水路が流れている。対岸には荒れた植物群落が広がり、

岸の近くに鬱蒼とした萱の茂みがある。初夏には緑一色

だった萱の茂みは、秋を迎えて枯れた黄褐色を増やし、

暗がりの奥に密生する茎から、緑の混じった細長い葉を

多方向に枝垂らせている。空を向いて伸びる薄茶色の穂

を掠めて、ハクセキレイ下流へ飛んで行った。視線を

戻すと、萱の茂みがじっと私を見ていた。

 

 

 夏蜜柑

 

 

 海へ続く道はカーブしていて、両側に数軒の農家が畑

を挟んで並んでいる。畑には夏蜜柑の木が並び、端の方

には実を付けた甘柿の木、他の一角ではキウイが棚に葉

を茂らせている。夏蜜柑はみな横広がりのいい枝振りだ。

あちこちの葉陰から、まだ青い果実の顔が覗いている。

晩秋には色付いてくるだろう。

 

 

 踏切

 

 

 前方に海岸堤防が見える。海はすぐそこだ。その前に、

小さな無人踏切を渡らなくてはならない。カンカン音を

立てて短い遮断機が下りて来る。赤信号が点滅する信号

機の表示板には、「久津第15」と書いてある。二両連

結の黄色い電車が、線路脇にコスモスの花が咲き、葛が

群生する緩やかなカーブをガタンゴトンと通過して行く。

 

 

 堤防

 

 

 海岸線に沿ってコンクリートの堤防が続いている。風

雨と潮に晒されて、コンクリートは全体的に黒ずみ、表

面はガサガサに荒れている。砂浜への出口はすぐに見つ

かった。堤防の一部が海の方へ突き出し、左手に短い階

段が造られている。階段を降り、ザクッと砂を踏む。

 

 

 漂着物

 

 

 砂浜に潮汐の跡が残っている。細長いアマモの切れ端、

端が丸くなった発砲スチロール、乾燥したアオサの残骸

や木の枝等の漂着物が、満潮時の高さの辺りに残されて

いる。砂に混じった小さな巻貝の殻、元はゴムタイヤら

しき黒片、摩耗したガラスの粒。海は干潮が近いようだ。

浅い砂泥地の海底をコチが這っているだろう。

 

 

 テトラポッド

 

 

 砂浜の端に謎の物体が蟻集して、そこだけ黒々と盛り

上がっている場所がある。海岸堤防の直下から海の方へ、

黒ずんだ岩石様の物体が百個以上、砂の中を縦横に配列

しながら続き、二・三十メートル先で海中に没して行く。

まるで海の民の古代信仰の拝殿跡のようだ。
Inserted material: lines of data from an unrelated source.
-- ==== Sys2Proof/Machine/Trigger.lean ====
section
/-! DEFINITION. Trigger counters and armed slots (R297, R298). -/

namespace Sys2Proof.Machine

/-- Trigger counter of a function (R297). -/
def State.counter (s : State) (fn n : Nat) : W32 := Store.get 0 s.net.tc (fn * 64 + n)

/-- The armed slots of a function. -/
def State.armed (s : State) (fn : Nat) : List Trigger := Store.get [] s.net.triggers fn

/-- A slot's predicate holds: the AND, or the OR, of its terms (R298). -/
def State.holds (s : State) (fn : Nat) (x : Trigger) : Bool :=
  let ok (e : Nat × Nat) : Bool := decide (e.2 ≤ (s.counter fn e.1).toNat)
  if x.or then x.terms.any ok else x.terms.all ok

/-- Every armed slot of a function evaluated: one whose predicate holds fires once, its request joining the trigger
queue, and is free (R298). -/
def State.evalSlots (s : State) (fn : Nat) : State :=
  let hit := (s.armed fn).filter (s.holds fn)
  if hit.isEmpty then s
  else
    let rest := (s.armed fn).filter (fun x => !s.holds fn x)
    s.setNet { s.net with triggers := Store.set [] s.net.triggers fn rest
                          fired := s.net.fired ++ hit.map (fun x => (fn, x.bytes, x.part)) }

/-- A counter change (R298). -/
def State.setCounter (s : State) (fn n : Nat) (v : W32) : State :=
  (s.setNet { s.net with tc := Store.set 0 s.net.tc (fn * 64 + n) v }).evalSlots fn

/-- CNTADD's addition, saturating at 2³² − 1 (R297). -/
def State.addCounter (s : State) (fn n v : Nat) : State :=
  s.setCounter fn n (BitVec.ofNat 32 (Nat.min ((s.counter fn n).toNat + v) (2 ^ 32 - 1)))

end Sys2Proof.Machine
end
或いは深宇

宙探査艇シリカの着陸基地跡か。物体の一つに腰掛けた。

見ればかなり傷んだコンクリートの四角柱のようだ。古

テトラポッドが砂に埋もれて、脚の先だけが砂から出

ているのだ。磯浜へ降りて行く。

 

 

 海の墓標

 

 

 海藻が付着した大小の石が、そこら中に転がっている。

強く目を惹くのは、磯浜の波打ち際に立つ、一種異様な

構築物だ。土台は巨大な陸亀の甲羅のように盛り上がっ

た、直径五・六メートルの石積みの半球。その頂きから、

高さ二メートルくらいの石柱が突き出ている。小波が石

積みの下部を洗い、穏やかに打ち寄せて来る。これは何

か。やはり海の向こうの常世信仰に纏わるモノリスか。

それとも昔、この辺りの海で船が遭難し、水死者が何人

も出たのかも知れない。海難者慰霊碑。海の墓標だ。

 

 

 土地の古老

 

 

 磯浜に土地の古老が佇んでいる。その装束は胸に「PR

ETTY THINGS」とプリントされたTシャツにブルージ

ーンズ。背すじはシャンとしてすこぶる元気そうだ。土

地の古老と言うよりは、土地の初老と言った方が良い。

「この辺は港になる入江が無いけん、あれを造って、昔

は漁師が船を繋ぎよったんよ」。幼い女の子が磯浜にし

ゃがみ込んで、何かをつついている。孫娘らしい。

 

 

 久津海岸

 

 

 海上遥か遠くに、島々を繋ぐ白い斜張橋の二つの主塔

が小さく見えている。石柱は先端部分を除き、下の方は

抉れて少し細くなっている。長年波に打たれ、多くの船

の舫い綱を繋ぎ続けて摩耗したのだ。謎の物体群、いや

テトラポッドも、潮流を和らげて繋船の安定を図るため、

海に突き出すように設置されたのだろう。久津海岸の謎

が解けた、とでも言おうか。磯浜はずっと先まで続いて

いる。西の海上に、霞の掛かった大久野島と送電塔が見

える。

 

 

 ゴライアスクレーン

 

 

 国道脇の空き地に停めた車に戻り、久津海岸を後にす

る。花崗岩の崖の下のカーブを曲がると、前方に巨大な

門型クレーンが現れた。造船所の町に近付くにつれ、そ

の威容がこちらに迫って来る。紅白にペイントされた、

高さ九十メートルのゴライアスクレーンが、青空と海と

島々に対峙し、屹立している。四角柱の脚の間から、建

造中のタンカーの球状船首が見えた。そのまま、そのま

まだ。ゴライアスクレーンの語りが聞こえる。

 

 

 謎はいつも

 

 

 萱の茂みがこちらを見ていた。あれはテトラポッド

はなく、深宇宙探査艇シリカの着陸基地跡だ。石の繋船

柱は海の墓標であり、古代信仰に纏わるモノリスでもあ

るのだ。夏蜜柑の木の姿形が好ましい。線路脇のコスモ

スの花。荒涼とした堤防の風景。浜辺の漂着物。遠い島

々。何故人は惹かれるのか。あの初老の人は、実は土地

の古老なのだ。遠からずあの人と同じ歳になる。そのま

ま、そのままだ。久津海岸の語りが聞こえる。謎は解け

ずにいつもそこにある。お前はそのまま、歳を取って行

け。アクセルを踏み込む。バックミラーを覗く。造船所

の町が遠ざかって行く。ゴライアスクレーンの、久津海

岸の、語りが聞こえる。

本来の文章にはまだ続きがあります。